Task to complete
Give back exactly the lines from the start of the listing to the line containing "namespace Sys2Proof.Machine", inclusive, and nothing beyond them.

Material for this task
-- ==== Sys2Proof/Laws/State.lean ====
section
/-! SUPPORT. One lemma per field per update of the state, each true by unfolding the update once, so that no later proof
unfolds a record update. -/

namespace Sys2Proof.Machine

@[simp] theorem writeTs_cfg (k : Nat) (v : Byte) (s : State) : (writeTs k v s).cfg = s.cfg := rfl
@[simp] theorem writeTs_ts (k : Nat) (v : Byte) (s : State) : (writeTs k v s).ts = s.ts.set k v := rfl
@[simp] theorem writeTs_ps (k : Nat) (v : Byte) (s : State) : (writeTs k v s).ps = s.ps := rfl
@[simp] theorem writeTs_res (k : Nat) (v : Byte) (s : State) : (writeTs k v s).res = s.res := rfl
@[simp] theorem writeTs_err (k : Nat) (v : Byte) (s : State) : (writeTs k v s).err = s.err := rfl
@[simp] theorem writeTs_ecode (k : Nat) (v : Byte) (s : State) : (writeTs k v s).ecode = s.ecode := rfl
@[simp] theorem writeTs_hrc (k : Nat) (v : Byte) (s : State) : (writeTs k v s).hrc = s.hrc := rfl
@[simp] theorem writeTs_wasReset (k : Nat) (v : Byte) (s : State) : (writeTs k v s).wasReset = s.wasReset := rfl
@[simp] theorem writeTs_entropy (k : Nat) (v : Byte) (s : State) : (writeTs k v s).entropy = s.entropy := rfl
@[simp] theorem writeTs_draws (k : Nat) (v : Byte) (s : State) : (writeTs k v s).draws = s.draws := rfl
@[simp] theorem writeTs_script (k : Nat) (v : Byte) (s : State) : (writeTs k v s).script = s.script := rfl
@[simp] theorem writeTs_reads (k : Nat) (v : Byte) (s : State) : (writeTs k v s).reads = s.reads := rfl
@[simp] theorem writeTs_pos (k : Nat) (v : Byte) (s : State) : (writeTs k v s).pos = s.pos := rfl
@[simp] theorem writeTs_tsSize (k : Nat) (v : Byte) (s : State) : tsSize (writeTs k v s) = tsSize s := rfl
@[simp] theorem writeTs_psSize (k : Nat) (v : Byte) (s : State) : psSize (writeTs k v s) = psSize s := rfl

@[simp] theorem writePs_cfg (j : Nat) (v : Byte) (s : State) : (writePs j v s).cfg = s.cfg := rfl
@[simp] theorem writePs_ts (j : Nat) (v : Byte) (s : State) : (writePs j v s).ts = s.ts := rfl
@[simp] theorem writePs_ps (j : Nat) (v : Byte) (s : State) : (writePs j v s).ps = s.ps.set j v := rfl
@[simp] theorem writePs_res (j : Nat) (v : Byte) (s : State) : (writePs j v s).res = s.res := rfl
@[simp] theorem writePs_err (j : Nat) (v : Byte) (s : State) : (writePs j v s).err = s.err := rfl
@[simp] theorem writePs_ecode (j : Nat) (v : Byte) (s : State) : (writePs j v s).ecode = s.ecode := rfl
@[simp] theorem writePs_hrc (j : Nat) (v : Byte) (s : State) : (writePs j v s).hrc = s.hrc := rfl
@[simp] theorem writePs_wasReset (j : Nat) (v : Byte) (s : State) : (writePs j v s).wasReset = s.wasReset := rfl
@[simp] theorem writePs_entropy (j : Nat) (v : Byte) (s : State) : (writePs j v s).entropy = s.entropy := rfl
@[simp] theorem writePs_draws (j : Nat) (v : Byte) (s : State) : (writePs j v s).draws = s.draws := rfl
@[simp] theorem writePs_script (j : Nat) (v : Byte) (s : State) : (writePs j v s).script = s.script := rfl
@[simp] theorem writePs_reads (j : Nat) (v : Byte) (s : State) : (writePs j v s).reads = s.reads := rfl
@[simp] theorem writePs_pos (j : Nat) (v : Byte) (s : State) : (writePs j v s).pos = s.pos := rfl
@[simp] theorem writePs_tsSize (j : Nat) (v : Byte) (s : State) : tsSize (writePs j v s) = tsSize s := rfl
@[simp] theorem writePs_psSize (j : Nat) (v : Byte) (s : State) : psSize (writePs j v s) = psSize s := rfl

@[simp] theorem fillTs_cfg (l : List Byte) (s : State) : (fillTs l s).cfg = s.cfg := rfl
@[simp] theorem fillTs_ts (l : List Byte) (s : State) : (fillTs l s).ts = l := rfl
@[simp] theorem fillTs_ps (l : List Byte) (s : State) : (fillTs l s).ps = s.ps := rfl
@[simp] theorem fillTs_res (l : List Byte) (s : State) : (fillTs l s).res = s.res := rfl
@[simp] theorem fillTs_err (l : List Byte) (s : State) : (fillTs l s).err = s.err := rfl
@[simp] theorem fillTs_ecode (l : List Byte) (s : State) : (fillTs l s).ecode = s.ecode := rfl
@[simp] theorem fillTs_hrc (l : List Byte) (s : State) : (fillTs l s).hrc = s.hrc := rfl
@[simp] theorem fillTs_wasReset (l : List Byte) (s : State) : (fillTs l s).wasReset = s.wasReset := rfl
@[simp] theorem fillTs_entropy (l : List Byte) (s : State) : (fillTs l s).entropy = s.entropy := rfl
@[simp] theorem fillTs_draws (l : List Byte) (s : State) : (fillTs l s).draws = s.draws := rfl
@[simp] theorem fillTs_script (l : List Byte) (s : State) : (fillTs l s).script = s.script := rfl
@[simp] theorem fillTs_reads (l : List Byte) (s : State) : (fillTs l s).reads = s.reads := rfl
@[simp] theorem fillTs_pos (l : List Byte) (s : State) : (fillTs l s).pos = s.pos := rfl
@[simp] theorem fillTs_tsSize (l : List Byte) (s : State) : tsSize (fillTs l s) = tsSize s := rfl
@[simp] theorem fillTs_psSize (l : List Byte) (s : State) : psSize (fillTs l s) = psSize s := rfl
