-- ==== Sys2Proof/Tests/Slice0.lean ====
section
/-! SUPPORT. The model's own tests. Expected values come from spec/95_test_vectors.md, from the examples in the command
rules, or from the encodings written out bit by bit; `L = 3` unless a test says otherwise. -/

namespace Sys2Proof.Tests
open Sys2Proof.Machine

/-- The next state of an outcome, for comparing fields of it. -/
def after (o : Host.Outcome State Fault Refusal) : Option State :=
  match o with
  | .next t => some t
  | .fault _ => none
  | .refused _ => none

/-- The reset state with the two arrays given. -/
def small (ts ps : List Byte) : State := { State.reset with ts := ts, ps := ps }

/-- The reset state with the host's list given. -/
def hosted (script : List HostAction) : State := { State.reset with script := script }

/-- TS of the SEQ_ENC examples (R57, 95 section 2.3). -/
def exampleTs : List Byte := [1#8, 2#8, 3#8, 26#8, 26#8, 26#8, 0#8, 13#8, 5#8]

/-- PS of the same examples. -/
def examplePs : List Byte := [1#8, 29#8, 80#8, 242#8, 54#8, 40#8]

/-! ## Decoding: words written out bit by bit from R41 and R43 -/

theorem test_decode_enc3 : decode 0b00010000000000110000001000000001#32 = .command (.enc3 1#8 2#8 3#8) := by decide
theorem test_decode_dec3 : decode 0b00100000000000000001110100000001#32 = .command (.dec3 1#8 29#8) := by decide
theorem test_decode_seqEnc : decode 0b00110000000000000000000000000000#32 = .command .seqEnc := by decide
theorem test_decode_seqDec : decode 0b01000000000000000000000000000000#32 = .command .seqDec := by decide
theorem test_decode_tsWr : decode 0b01010000000000000000100000011010#32 = .command (.tsWr 8#8 26#8) := by decide
theorem test_decode_tsRd : decode 0b01100000000000000000100000000000#32 = .command (.tsRd 8#8) := by decide
theorem test_decode_psWr : decode 0b01110000000000000000010111111111#32 = .command (.psWr 5#8 255#8) := by decide
theorem test_decode_psRd : decode 0b10000000000000000000001100000000#32 = .command (.psRd 3#8) := by decide
theorem test_decode_hrStart : decode 0b10010000000000000000000000000000#32 = .command .hrStart := by decide
theorem test_decode_hrChar : decode 0b10100000000000000000000001000001#32 = .command (.hrChar 0x41#8) := by decide
theorem test_decode_rand : decode 0b10110000000000000000000000000000#32 = .command .rand := by decide

/-- 95 section 2.7: illegal before reserved. -/
theorem test_decode_illegal :
    [0x00000000#32, 0xC0000000#32, 0xD0000000#32, 0xE0000000#32, 0xF0000000#32, 0xC0000001#32].map decode =
      List.replicate 6 .illegalOpcode := by decide

/-- 95 sections 2.1 to 2.7: one word with a reserved bit set for every format. -/
theorem test_decode_reserved :
    [0x1F000000#32, 0x20010000#32, 0x50010000#32, 0x60000801#32, 0xA0000141#32, 0x3FFFFFFF#32, 0x90000001#32].map decode =
      List.replicate 7 .reservedField := by decide

theorem test_table_word : decodeTableWord 32 0x50000000 = some (.tsWr 0#8 0#8) := by decide

theorem test_no_two_rows_overlap :
    opcodeMap.Pairwise (fun a b => a.matchVal &&& (a.mask &&& b.mask) ≠ b.matchVal &&& (a.mask &&& b.mask)) := by decide

/-! ## Well-formedness: an ill-formed term for each check -/

theorem test_config_bounds :
    [0, 1, 85, 86].map (fun l => (Config.mk l .wrap).wellFormed) = [false, true, true, false] := by decide
theorem test_line_wrong_count : (SourceLine.mk .enc3 [.number 1, .number 2]).wellFormed = false := by decide
theorem test_line_operand_too_large : (SourceLine.mk .tsWr [.number 0, .number 256]).wellFormed = false := rfl
theorem test_line_quoted_elsewhere : (SourceLine.mk .tsRd [.quoted 0x41]).wellFormed = false := by decide
theorem test_line_quoted_too_large : (SourceLine.mk .hrChar [.quoted 256]).wellFormed = false := by decide
theorem test_line_word_too_large : (SourceLine.mk .word [.number 4294967296]).wellFormed = false := rfl
theorem test_instances : [27, 81, 243, 721, 729].map Config.groupsOfTrits = [some 3, some 9, some 27, some 80, none] := by
  decide

/-! ## The assembler (R48) and a pseudo-operation (R49) -/

/-- `TS_WR 8, 0x1A ; x` is 0x5000081A. -/
theorem test_parse_ts_wr :
    assembleLines [['T', 'S', '_', 'W', 'R', ' ', '8', ',', ' ', '0', 'x', '1', 'A', ' ', ';', ' ', 'x']] =
      some [0x5000081A#32] := by decide

/-- `HR_CHAR 'A'` is 0xA0000041, and a blank or comment line is no command. -/
theorem test_parse_hr_char :
    assembleLines [[';', 'x'], ['H', 'R', '_', 'C', 'H', 'A', 'R', ' ', '\'', 'A', '\'']] = some [0xA0000041#32] := by
  decide

theorem test_expand_string :
    expandPseudo 3 (.fromHumanReadable [0x41#8]) = some [.command 0x90000000#32, .command 0xA0000041#32] := by decide

/-! ## The commands -/

/-- 95 section 2.1: wrap (309 mod 256, 2295 mod 256) and the largest in-range triple. -/
theorem test_enc3_wraps :
    [encWrap 255#8 0#8 2#8, encWrap 0#8 0#8 255#8, encWrap 26#8 26#8 26#8, encWrap 100#8 200#8 50#8] =
      [(53#8, 0#8), (0#8, 247#8), (80#8, 242#8), (154#8, 120#8)] := by decide
theorem test_enc3_result : (after (exec (.enc3 5#8 7#8 13#8) State.reset)).map State.res = some 0x00007320#32 := by decide

/-- 95 section 2.2 and R56: non-nominal pairs. -/
theorem test_dec3_non_nominal :
    [dec 81#8 0#8, dec 0#8 27#8, dec 128#8 64#8, dec 255#8 255#8] =
      [(0#8, 0#8, 3#8), (0#8, 0#8, 3#8), (20#8, 10#8, 10#8), (12#8, 12#8, 36#8)] := by decide
theorem test_dec3_result : (after (exec (.dec3 255#8 255#8) State.reset)).map State.res = some 0x00240C0C#32 := by decide

/-- 95 section 2.3. -/
theorem test_seqEnc : (after (exec .seqEnc (small exampleTs examplePs))).map State.ps = some examplePs := by decide
theorem test_seqEnc_wraps :
    (after (exec .seqEnc (small [255#8, 0#8, 2#8, 0#8, 0#8, 255#8, 27#8, 0#8, 0#8] examplePs))).map State.ps =
      some [53#8, 0#8, 0#8, 247#8, 27#8, 0#8] := by decide

/-- R57: SEQ_ENC twice in a row gives the same PS both times, in draw mode too and with an input above 26. -/
theorem test_seqEnc_twice_in_draw_mode :
    ∃ t, exec .seqEnc { small (List.replicate 9 27#8) examplePs with cfg := ⟨3, .draw⟩ } = .next t ∧
      exec .seqEnc t = .next t := ⟨_, rfl, rfl⟩
theorem test_seqDec :
    (after (exec .seqDec (small exampleTs [81#8, 0#8, 0#8, 27#8, 255#8, 255#8]))).map State.ts =
      some [0#8, 0#8, 3#8, 0#8, 0#8, 3#8, 12#8, 12#8, 36#8] := by decide

/-- 95 section 2.5: the last valid and the first invalid index. -/
theorem test_tsWr_last : (after (exec (.tsWr 8#8 26#8) State.reset)).map (readTs 8) = some 26#8 := by decide
theorem test_tsWr_outside :
    (after (exec (.tsWr 9#8 7#8) State.reset)).map (fun t => (t.ts, statusWord t)) =
      some (List.replicate 9 0#8, 0x00030007#32) := by decide
theorem test_tsRd : (after (exec (.tsRd 3#8) (small exampleTs examplePs))).map State.res = some 0x1A#32 := by decide
theorem test_tsRd_outside : (after (exec (.tsRd 9#8) State.reset)).map State.ecode = some 3#3 := by decide
theorem test_psWr_last : (after (exec (.psWr 5#8 255#8) State.reset)).map (readPs 5) = some 255#8 := by decide
theorem test_psWr_outside : (after (exec (.psWr 6#8 0#8) State.reset)).map State.ecode = some 3#3 := by decide
theorem test_psRd : (after (exec (.psRd 3#8) (small exampleTs examplePs))).map State.res = some 0xF2#32 := by decide
theorem test_psRd_outside : (after (exec (.psRd 6#8) State.reset)).map State.ecode = some 3#3 := by decide

/-- 95 section 2.4: the character map. -/
theorem test_hr :
    [0x39#8, 0x40#8, 0x41#8, 0x5A#8, 0x5B#8, 0x61#8, 0x30#8, 0x38#8, 0x20#8, 0x00#8, 0xFF#8].map hr =
      [0#8, 0#8, 1#8, 26#8, 27#8, 33#8, 240#8, 248#8, 224#8, 192#8, 191#8] := by decide
theorem test_hrStart :
    (after (exec .hrStart { small exampleTs examplePs with hrc := 7#8 })).map (fun t => (t.ts, t.hrc, t.ps)) =
      some (List.replicate 9 0#8, 0#8, examplePs) := by decide
theorem test_hrChar_last :
    (after (exec (.hrChar 0x5A#8) { State.reset with hrc := 8#8 })).map (fun t => (readTs 8 t, t.hrc)) =
      some (26#8, 9#8) := by decide
theorem test_hrChar_full :
    after (exec (.hrChar 0x41#8) { State.reset with hrc := 9#8 }) = some { State.reset with hrc := 9#8 } := by decide

/-- 95 section 2.6: the draws lined up on the entropy input. -/
theorem test_rand :
    (after (exec .rand { State.reset with entropy := [5, 0, 26, 13, 13, 13, 1, 2, 3, 7] })).map
      (fun t => (t.ts, t.entropy)) =
      some ([5#8, 0#8, 26#8, 13#8, 13#8, 13#8, 1#8, 2#8, 3#8], [7]) := by decide

/-- With nothing lined up RAND completes too, on free values. -/
theorem test_rand_completes :
    (after (step (State.reset.withFetchWord 32 0xB0000000))).map (fun t => t.ts.length) = some 9 := by decide

/-! ## STATUS and the step -/

/-- 95 section 2.8. -/
theorem test_status :
    [statusWord State.reset, statusWord (State.resetOf ⟨27, .wrap⟩), statusWord (State.resetOf ⟨80, .wrap⟩),
      statusWord { State.reset with hrc := 9#8 }, statusWord { State.reset with err := true, ecode := 1#3 }] =
      [0x00030000#32, 0x001B0000#32, 0x00500000#32, 0x00030900#32, 0x00030003#32] := by decide
theorem test_first_error_is_kept :
    (after (runWord 0x00000000#32 { State.reset with err := true, ecode := 3#3 })).map State.ecode = some 3#3 := by decide
theorem test_reserved_before_index :
    (after (step (State.reset.withFetchWord 32 0x60000901))).map State.ecode = some 2#3 := by decide
theorem test_step_runs_the_word :
    (after (step (State.reset.withFetchWord 32 0x10030201))).map (fun t => (t.res, t.pos, t.script)) =
      some (0x00001D01#32, 1, []) := by decide
theorem test_large_instance_index :
    ((after (exec (.tsWr 239#8 1#8) (State.resetOf ⟨80, .wrap⟩))).map State.err,
      (after (exec (.tsWr 240#8 1#8) (State.resetOf ⟨80, .wrap⟩))).map State.err) = (some false, some true) := by decide
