-- ==== Sys2Proof/Syntax.lean ====
section
/-! DEFINITION. The commands of the block: one constructor per row of spec/opcode_table.json, with the
row's operands. Operands carry what reaches the block from outside it with the command. -/

namespace Sys2Proof
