/-- ETH_RX_FRAME: the classifier's checks, in order (R49, R51, R54). -/
def execEthRxFrame (f : EthFrame) (s : State) : Out :=
  if !(s.bitAt (Reg.ETH_CTRL f.port) 0) || s.shut then done s (s.setRx .dropped)
  else
    let n := s.rd (Reg.ETH_RX_FRAMES f.port)
    let s0 := s.wr (Reg.ETH_RX_FRAMES f.port) (n + 1)
    let drop (r : Nat) : Out := done s ((s0.inc r).setRx .dropped)
    let err := Reg.ETH_RX_ERR f.port
    let filt := Reg.ETH_RX_FILTERED f.port
    if !f.fcsOk || s.rd (Reg.ETH_MAX_FRAME f.port) < f.length then drop err
    else if f.pause then drop (Reg.ETH_RX_PAUSE f.port)
    else if !(decide (f.dmac = s.portMac f.port) || (bit f.dmac 0 && s.mcHashHit f.port f.dmac)) then
      drop filt
    else if (match f.vlan with
        | none => false
        | some v => !(s.bitAt (Reg.ETH_VLAN f.port) 31) || decide (v ≠ s.fld (Reg.ETH_VLAN f.port) 11 0)) then
      drop filt
    else if f.etherType = 0x88F7 then done s (s0.rxPtp f.ptpType)
    else if !((f.etherType = 0x0800 || f.etherType = 0x86DD) && f.ipOk && s.dstOk f) then drop filt
    else if !f.udp || f.udpSum = 2 || (f.udpSum = 0 && f.etherType = 0x86DD) then drop err
    else if f.dstPort = 319 || f.dstPort = 320 then done s (s0.rxPtp f.ptpType)
    else if !(s.bitAt Reg.ING_CTRL 0) then done s (s0.setRx .dropped)
    else match (if f.rtcp then s.matchRtcp f.port f.dstPort f.ssrc else s.matchCtx f.port f.dstPort f.ssrc) with
      | none => done s ((s0.unmatched f.port f.ssrc).setRx .dropped)
      | some i => done s (s0.setRx (.scene i))

/-- ETH_LINK_DOWN: LINK falls and raises LINK_DOWN; on the PTP port the Datum goes to HOLDOVER (R49,
R79). -/
def State.ethLinkDown (s : State) (p : Nat) : State :=
  if !(s.bitAt (Reg.ETH_STATUS p) 0) then s
  else
    let s1 := (s.wr (Reg.ETH_STATUS p) (s.rd (Reg.ETH_STATUS p) % 16 &&& 0x6)).raise (Page.ETH p) 0
    if p = s.ptpPort ∧ s.dtmEn ∧ s.dtmSource = 0 then s1.enterHoldover else s1

/-- ETH_LINK_DOWN. -/
def execEthLinkDown (port : Nat) (s : State) : Out := done s (s.ethLinkDown port)

/-- ETH_LINK_UP: link training, RS-FEC lock and alignment are complete (R49). -/
def execEthLinkUp (port : Nat) (s : State) : Out :=
  if !(s.bitAt (Reg.ETH_CTRL port) 0) || !s.dtm.erefclk then done s s
  else
    let an := s.bitAt (Reg.ETH_CTRL port) 3 && decide (s.fld (Reg.ETH_CTRL port) 2 1 ≤ 1)
    done s (s.wr (Reg.ETH_STATUS port) (0xFB + (if an then 4 else 0)))

/-- Bytes of the bitstream buffer a context uses: packets not yet taken and slices not yet decoded. -/
def ctxBufBytes (c : CtxRun) : Nat :=
  (c.aus.foldl (fun (a : Nat) (u : AccessUnit) =>
    u.pkts.foldl (fun (b : Nat) (p : RxPkt) => if p.taken then b else b + p.bytes) a) 0) +
  (c.jobs.foldl (fun (a : Nat) (j : DecJob) =>
    j.slices.foldl (fun (b : Nat) (y : SliceD) => b + y.bytes) a) 0)

/-- Bytes of the bitstream buffer that Class 0 uses, and that the other classes use. -/
def State.bufUsed (s : State) : Nat × Nat :=
  s.ing.ctxs.foldl (fun (a : Nat × Nat) (x : Nat × CtxRun) =>
    if s.ctxClass x.1 = 0 then (a.1 + ctxBufBytes x.2, a.2) else (a.1, a.2 + ctxBufBytes x.2)) (0, 0)

/-- Whether `n` bytes of class `c` fit the 16 MiB buffer with ING_BUF_RES0 reserved for Class 0 (R64). -/
def State.bufFits (s : State) (c n : Nat) : Bool :=
  let res := s.rd Reg.ING_BUF_RES0 * 65536
  let (u0, u) := s.bufUsed
  let shared := 16 * 2 ^ 20 - res
  if c = 0 then decide (u0 + n ≤ res) || decide (u + (u0 + n - res) ≤ shared)
  else decide (u + n + (u0 - res) ≤ shared)

/-- Access units that wait whole, with class, first receive time, context and timestamp (R64). -/
def State.waiting (s : State) : List (Nat × Nat × Nat × Nat) :=
  s.ing.ctxs.flatMap (fun (x : Nat × CtxRun) =>
    let begun (ts : Nat) : Bool := x.2.jobs.any (fun j => decide (j.ts = ts) && j.begun)
    let cls := s.ctxClass x.1
    ((x.2.aus.filter (fun u => !(begun u.ts))).map (fun u => (cls, u.first, x.1, u.ts))) ++
    ((x.2.jobs.filter (fun j => !j.begun && !(x.2.aus.any (fun u => u.ts = j.ts)))).map
      (fun j => (cls, j.firstRx, x.1, j.ts))))

/-- The later of two RTP timestamps (R286). -/
def laterTs (a : Option Nat) (b : Nat) : Option Nat :=
  match a with
  | none => some b
  | some x => if 0 < wrapDiff 32 b x then some b else some x

/-- Discard an access unit, counted for its class (R64, R69). -/
def State.discardAu (s : State) (i ts : Nat) : State :=
  let c := s.ctx i
  let cls := s.ctxClass i
  let s1 := s.setCtx i { c with
    aus := c.aus.filter (fun u => !(u.ts = ts))
    jobs := c.jobs.filter (fun j => !(j.ts = ts) || j.begun)
    handedTs := laterTs c.handedTs ts
    nextFirst := none }
  let s2 := s1.inc (Reg.ING_BUF_DROP_COUNT cls)
  if cls = 0 then s2.raise Page.ING 1 else s2

/-- The unit to discard for a unit of class `c`: the newest of the lowest class below it (R64). -/
def State.victim (s : State) (c : Nat) : Option (Nat × Nat) :=
  ((s.waiting.filter (fun w => decide (c < w.1))).foldl
    (fun (b : Option (Nat × Nat × Nat × Nat)) w => match b with
      | none => some w
      | some v => if v.1 < w.1 ∨ (v.1 = w.1 ∧ v.2.1 < w.2.1) then some w else some v) none).map
    (fun w => (w.2.2.1, w.2.2.2))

The completed task
-- ==== Sys2Proof/Laws/State.lean ====
section
/-! SUPPORT. One lemma per field per update of the state, each true by unfolding the update once, so that no later proof
unfolds a record update. -/

namespace Sys2Proof.Machine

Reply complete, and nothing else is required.